Task instructions
Once you reach the line containing "(RxState.hunt.takeAll [0xA5#8, 1#8, 0#8]).2" in the entries below, write out that line and each one after it down to the line containing "(run (.oversize [0xA5#8, 1#8, 0#8])", exactly and with nothing added.
***
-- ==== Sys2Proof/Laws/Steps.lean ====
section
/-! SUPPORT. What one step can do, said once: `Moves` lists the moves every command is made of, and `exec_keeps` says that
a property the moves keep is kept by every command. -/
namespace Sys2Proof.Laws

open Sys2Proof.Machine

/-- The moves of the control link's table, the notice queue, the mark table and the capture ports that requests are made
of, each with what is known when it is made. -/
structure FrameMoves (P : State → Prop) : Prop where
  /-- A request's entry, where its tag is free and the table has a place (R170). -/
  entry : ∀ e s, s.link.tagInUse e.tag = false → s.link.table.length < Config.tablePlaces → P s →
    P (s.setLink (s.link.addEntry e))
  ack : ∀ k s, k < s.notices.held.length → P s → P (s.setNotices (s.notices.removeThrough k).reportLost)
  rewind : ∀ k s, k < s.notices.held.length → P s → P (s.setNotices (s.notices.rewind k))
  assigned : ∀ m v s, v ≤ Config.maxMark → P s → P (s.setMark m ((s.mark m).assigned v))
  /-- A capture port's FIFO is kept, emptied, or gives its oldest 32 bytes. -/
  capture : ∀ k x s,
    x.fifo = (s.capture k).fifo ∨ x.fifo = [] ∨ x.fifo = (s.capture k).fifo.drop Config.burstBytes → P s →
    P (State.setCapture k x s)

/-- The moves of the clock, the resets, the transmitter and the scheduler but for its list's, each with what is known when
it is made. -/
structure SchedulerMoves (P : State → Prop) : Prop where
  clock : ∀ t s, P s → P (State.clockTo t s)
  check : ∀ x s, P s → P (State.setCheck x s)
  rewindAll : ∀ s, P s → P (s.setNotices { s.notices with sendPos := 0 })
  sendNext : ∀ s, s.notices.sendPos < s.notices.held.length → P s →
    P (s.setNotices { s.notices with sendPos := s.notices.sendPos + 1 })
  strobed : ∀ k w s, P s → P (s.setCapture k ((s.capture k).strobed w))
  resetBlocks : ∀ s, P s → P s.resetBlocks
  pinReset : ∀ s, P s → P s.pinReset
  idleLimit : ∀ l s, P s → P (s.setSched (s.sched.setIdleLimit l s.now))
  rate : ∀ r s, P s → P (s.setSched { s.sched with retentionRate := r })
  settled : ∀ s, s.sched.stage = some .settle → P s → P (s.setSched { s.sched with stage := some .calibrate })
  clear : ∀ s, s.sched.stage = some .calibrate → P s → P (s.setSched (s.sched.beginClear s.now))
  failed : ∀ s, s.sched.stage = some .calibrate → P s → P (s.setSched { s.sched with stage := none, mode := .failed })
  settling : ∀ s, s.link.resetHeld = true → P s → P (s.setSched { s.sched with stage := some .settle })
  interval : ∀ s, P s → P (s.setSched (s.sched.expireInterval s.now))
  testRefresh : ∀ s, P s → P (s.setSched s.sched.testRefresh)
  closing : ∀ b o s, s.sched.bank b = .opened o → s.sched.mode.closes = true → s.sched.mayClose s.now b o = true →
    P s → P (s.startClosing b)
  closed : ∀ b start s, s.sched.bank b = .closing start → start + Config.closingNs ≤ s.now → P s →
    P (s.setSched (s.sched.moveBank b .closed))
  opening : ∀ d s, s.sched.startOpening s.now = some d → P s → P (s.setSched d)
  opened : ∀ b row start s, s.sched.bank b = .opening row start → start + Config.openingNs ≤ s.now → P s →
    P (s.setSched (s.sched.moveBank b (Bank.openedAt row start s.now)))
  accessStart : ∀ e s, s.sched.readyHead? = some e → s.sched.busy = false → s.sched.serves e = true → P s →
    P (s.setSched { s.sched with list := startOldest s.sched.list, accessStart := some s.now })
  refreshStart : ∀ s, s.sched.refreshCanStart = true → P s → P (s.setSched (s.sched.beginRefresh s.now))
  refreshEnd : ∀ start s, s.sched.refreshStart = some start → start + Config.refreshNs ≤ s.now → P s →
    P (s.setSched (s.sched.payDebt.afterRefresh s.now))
***
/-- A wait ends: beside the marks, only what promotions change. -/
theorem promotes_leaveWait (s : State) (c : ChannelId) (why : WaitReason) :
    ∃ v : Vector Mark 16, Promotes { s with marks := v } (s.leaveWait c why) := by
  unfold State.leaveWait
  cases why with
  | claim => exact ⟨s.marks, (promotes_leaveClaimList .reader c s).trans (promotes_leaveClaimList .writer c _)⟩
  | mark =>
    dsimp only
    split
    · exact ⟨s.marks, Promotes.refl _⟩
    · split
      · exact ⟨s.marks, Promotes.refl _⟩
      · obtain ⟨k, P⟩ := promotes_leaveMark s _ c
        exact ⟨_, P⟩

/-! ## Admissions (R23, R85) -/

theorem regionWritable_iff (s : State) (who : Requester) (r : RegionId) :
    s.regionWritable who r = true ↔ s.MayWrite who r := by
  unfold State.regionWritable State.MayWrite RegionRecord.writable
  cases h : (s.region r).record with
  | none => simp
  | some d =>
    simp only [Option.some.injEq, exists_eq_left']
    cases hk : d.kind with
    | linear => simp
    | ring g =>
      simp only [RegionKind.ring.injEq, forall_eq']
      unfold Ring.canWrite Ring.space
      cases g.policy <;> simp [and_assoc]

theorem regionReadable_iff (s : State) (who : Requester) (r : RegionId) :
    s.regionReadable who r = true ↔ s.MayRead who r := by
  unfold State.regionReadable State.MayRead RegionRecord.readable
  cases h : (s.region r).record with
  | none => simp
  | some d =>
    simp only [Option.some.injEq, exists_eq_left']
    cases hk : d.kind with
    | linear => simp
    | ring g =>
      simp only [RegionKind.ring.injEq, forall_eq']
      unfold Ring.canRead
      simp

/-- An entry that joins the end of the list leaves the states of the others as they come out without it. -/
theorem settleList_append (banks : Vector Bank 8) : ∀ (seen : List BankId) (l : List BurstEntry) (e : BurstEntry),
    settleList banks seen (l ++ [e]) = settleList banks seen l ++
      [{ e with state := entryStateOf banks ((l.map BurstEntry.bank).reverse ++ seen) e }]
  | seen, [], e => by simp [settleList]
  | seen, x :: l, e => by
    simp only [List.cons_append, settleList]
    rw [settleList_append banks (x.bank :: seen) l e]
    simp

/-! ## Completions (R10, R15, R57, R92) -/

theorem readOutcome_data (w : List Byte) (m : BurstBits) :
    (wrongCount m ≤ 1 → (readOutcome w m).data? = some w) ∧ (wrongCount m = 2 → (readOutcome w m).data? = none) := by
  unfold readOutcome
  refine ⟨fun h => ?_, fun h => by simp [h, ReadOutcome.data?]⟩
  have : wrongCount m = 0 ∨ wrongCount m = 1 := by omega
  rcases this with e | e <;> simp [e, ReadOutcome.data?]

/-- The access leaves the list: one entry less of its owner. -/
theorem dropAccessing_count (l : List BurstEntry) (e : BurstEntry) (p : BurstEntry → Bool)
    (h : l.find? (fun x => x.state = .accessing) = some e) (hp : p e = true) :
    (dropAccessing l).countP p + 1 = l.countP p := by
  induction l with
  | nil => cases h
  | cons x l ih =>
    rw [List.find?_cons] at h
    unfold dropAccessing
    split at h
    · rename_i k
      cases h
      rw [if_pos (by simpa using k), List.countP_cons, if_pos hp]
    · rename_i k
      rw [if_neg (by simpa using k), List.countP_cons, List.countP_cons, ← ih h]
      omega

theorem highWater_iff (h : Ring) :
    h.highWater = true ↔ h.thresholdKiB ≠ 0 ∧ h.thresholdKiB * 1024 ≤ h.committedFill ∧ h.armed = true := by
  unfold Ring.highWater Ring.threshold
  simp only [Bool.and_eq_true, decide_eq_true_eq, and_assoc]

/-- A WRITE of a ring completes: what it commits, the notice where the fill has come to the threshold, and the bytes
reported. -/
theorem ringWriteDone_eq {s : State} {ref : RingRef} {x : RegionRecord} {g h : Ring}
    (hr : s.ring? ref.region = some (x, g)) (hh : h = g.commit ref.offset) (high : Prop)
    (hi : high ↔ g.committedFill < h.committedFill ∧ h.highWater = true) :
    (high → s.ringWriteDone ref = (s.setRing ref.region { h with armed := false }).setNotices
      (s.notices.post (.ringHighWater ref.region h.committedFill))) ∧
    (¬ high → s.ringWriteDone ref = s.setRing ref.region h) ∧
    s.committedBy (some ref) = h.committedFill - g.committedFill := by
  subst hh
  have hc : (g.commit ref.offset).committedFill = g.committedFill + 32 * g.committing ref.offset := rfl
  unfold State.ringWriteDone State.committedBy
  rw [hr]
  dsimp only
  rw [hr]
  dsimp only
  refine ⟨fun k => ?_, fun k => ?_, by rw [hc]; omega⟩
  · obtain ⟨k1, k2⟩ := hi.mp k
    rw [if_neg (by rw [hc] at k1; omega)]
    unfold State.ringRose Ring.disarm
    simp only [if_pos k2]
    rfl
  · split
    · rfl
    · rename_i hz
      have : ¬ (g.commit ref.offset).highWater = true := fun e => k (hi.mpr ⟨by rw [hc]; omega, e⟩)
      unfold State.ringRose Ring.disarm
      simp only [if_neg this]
***
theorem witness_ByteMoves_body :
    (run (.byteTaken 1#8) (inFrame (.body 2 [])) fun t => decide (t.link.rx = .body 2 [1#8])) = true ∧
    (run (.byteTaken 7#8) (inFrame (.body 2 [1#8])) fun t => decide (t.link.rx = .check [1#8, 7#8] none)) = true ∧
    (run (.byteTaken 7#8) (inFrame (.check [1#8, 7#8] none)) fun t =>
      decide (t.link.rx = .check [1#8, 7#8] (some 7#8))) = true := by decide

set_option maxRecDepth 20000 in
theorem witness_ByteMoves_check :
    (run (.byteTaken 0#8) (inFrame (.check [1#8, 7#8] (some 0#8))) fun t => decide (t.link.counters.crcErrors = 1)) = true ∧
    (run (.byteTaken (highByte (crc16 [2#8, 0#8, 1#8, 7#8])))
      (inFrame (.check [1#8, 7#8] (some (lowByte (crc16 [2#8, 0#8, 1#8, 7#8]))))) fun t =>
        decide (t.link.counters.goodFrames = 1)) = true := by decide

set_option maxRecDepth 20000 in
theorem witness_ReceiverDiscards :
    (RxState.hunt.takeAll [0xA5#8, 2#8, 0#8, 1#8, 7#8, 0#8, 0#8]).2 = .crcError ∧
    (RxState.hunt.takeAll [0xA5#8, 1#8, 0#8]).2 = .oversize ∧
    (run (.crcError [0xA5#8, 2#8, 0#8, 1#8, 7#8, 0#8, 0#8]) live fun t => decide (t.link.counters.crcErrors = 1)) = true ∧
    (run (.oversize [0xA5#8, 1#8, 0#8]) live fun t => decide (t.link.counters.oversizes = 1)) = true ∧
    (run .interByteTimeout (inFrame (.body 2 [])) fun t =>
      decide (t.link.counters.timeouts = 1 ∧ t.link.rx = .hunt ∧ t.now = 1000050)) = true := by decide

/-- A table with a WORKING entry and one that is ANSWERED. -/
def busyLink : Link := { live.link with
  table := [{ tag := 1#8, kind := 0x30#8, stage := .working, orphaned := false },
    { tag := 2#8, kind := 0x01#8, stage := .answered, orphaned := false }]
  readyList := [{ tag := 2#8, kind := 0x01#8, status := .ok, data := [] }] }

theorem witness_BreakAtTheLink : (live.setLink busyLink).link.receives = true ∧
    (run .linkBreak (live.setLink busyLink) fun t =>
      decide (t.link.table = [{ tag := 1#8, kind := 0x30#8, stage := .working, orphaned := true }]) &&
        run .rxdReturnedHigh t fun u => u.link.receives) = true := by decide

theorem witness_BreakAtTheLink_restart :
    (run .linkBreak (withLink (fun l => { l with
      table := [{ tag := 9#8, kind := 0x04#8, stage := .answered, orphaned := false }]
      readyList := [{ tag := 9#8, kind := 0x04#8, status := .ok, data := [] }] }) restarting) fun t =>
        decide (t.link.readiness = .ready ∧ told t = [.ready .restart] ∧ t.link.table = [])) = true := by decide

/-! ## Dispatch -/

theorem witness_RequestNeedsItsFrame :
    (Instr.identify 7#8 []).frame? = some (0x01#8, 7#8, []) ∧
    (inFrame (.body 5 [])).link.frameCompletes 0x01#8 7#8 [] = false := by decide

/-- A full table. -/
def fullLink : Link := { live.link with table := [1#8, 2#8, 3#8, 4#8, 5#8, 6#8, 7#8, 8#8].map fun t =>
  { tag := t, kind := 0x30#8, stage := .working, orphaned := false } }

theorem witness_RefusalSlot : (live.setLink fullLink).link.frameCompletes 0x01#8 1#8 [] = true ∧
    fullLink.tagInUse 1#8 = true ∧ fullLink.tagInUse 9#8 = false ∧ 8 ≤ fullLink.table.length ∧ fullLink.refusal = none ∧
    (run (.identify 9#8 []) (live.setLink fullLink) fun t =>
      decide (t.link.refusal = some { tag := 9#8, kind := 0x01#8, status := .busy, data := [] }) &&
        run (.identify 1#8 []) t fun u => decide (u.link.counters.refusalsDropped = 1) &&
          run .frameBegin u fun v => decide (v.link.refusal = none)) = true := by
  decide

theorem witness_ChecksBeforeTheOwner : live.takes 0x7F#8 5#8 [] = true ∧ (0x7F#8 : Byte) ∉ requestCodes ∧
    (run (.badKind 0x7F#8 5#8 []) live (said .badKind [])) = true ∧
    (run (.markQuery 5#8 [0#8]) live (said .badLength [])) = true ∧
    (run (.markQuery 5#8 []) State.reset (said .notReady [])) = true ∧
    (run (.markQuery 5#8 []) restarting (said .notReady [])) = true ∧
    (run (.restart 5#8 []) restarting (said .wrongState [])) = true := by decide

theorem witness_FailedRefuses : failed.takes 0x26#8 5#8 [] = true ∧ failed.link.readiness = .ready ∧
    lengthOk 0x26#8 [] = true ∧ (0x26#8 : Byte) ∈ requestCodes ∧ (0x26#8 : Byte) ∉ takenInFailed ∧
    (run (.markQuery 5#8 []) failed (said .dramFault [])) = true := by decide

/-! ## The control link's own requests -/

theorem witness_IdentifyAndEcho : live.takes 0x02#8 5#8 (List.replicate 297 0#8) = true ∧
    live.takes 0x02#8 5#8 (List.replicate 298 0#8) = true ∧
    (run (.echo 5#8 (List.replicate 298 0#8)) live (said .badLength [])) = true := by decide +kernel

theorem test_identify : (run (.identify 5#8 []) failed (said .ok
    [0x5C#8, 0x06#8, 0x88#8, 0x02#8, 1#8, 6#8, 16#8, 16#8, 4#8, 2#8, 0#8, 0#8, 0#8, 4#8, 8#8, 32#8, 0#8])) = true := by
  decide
***
Response for this exercise
    (RxState.hunt.takeAll [0xA5#8, 1#8, 0#8]).2 = .oversize ∧
    (run (.crcError [0xA5#8, 2#8, 0#8, 1#8, 7#8, 0#8, 0#8]) live fun t => decide (t.link.counters.crcErrors = 1)) = true ∧
    (run (.oversize [0xA5#8, 1#8, 0#8]) live fun t => decide (t.link.counters.oversizes = 1)) = true ∧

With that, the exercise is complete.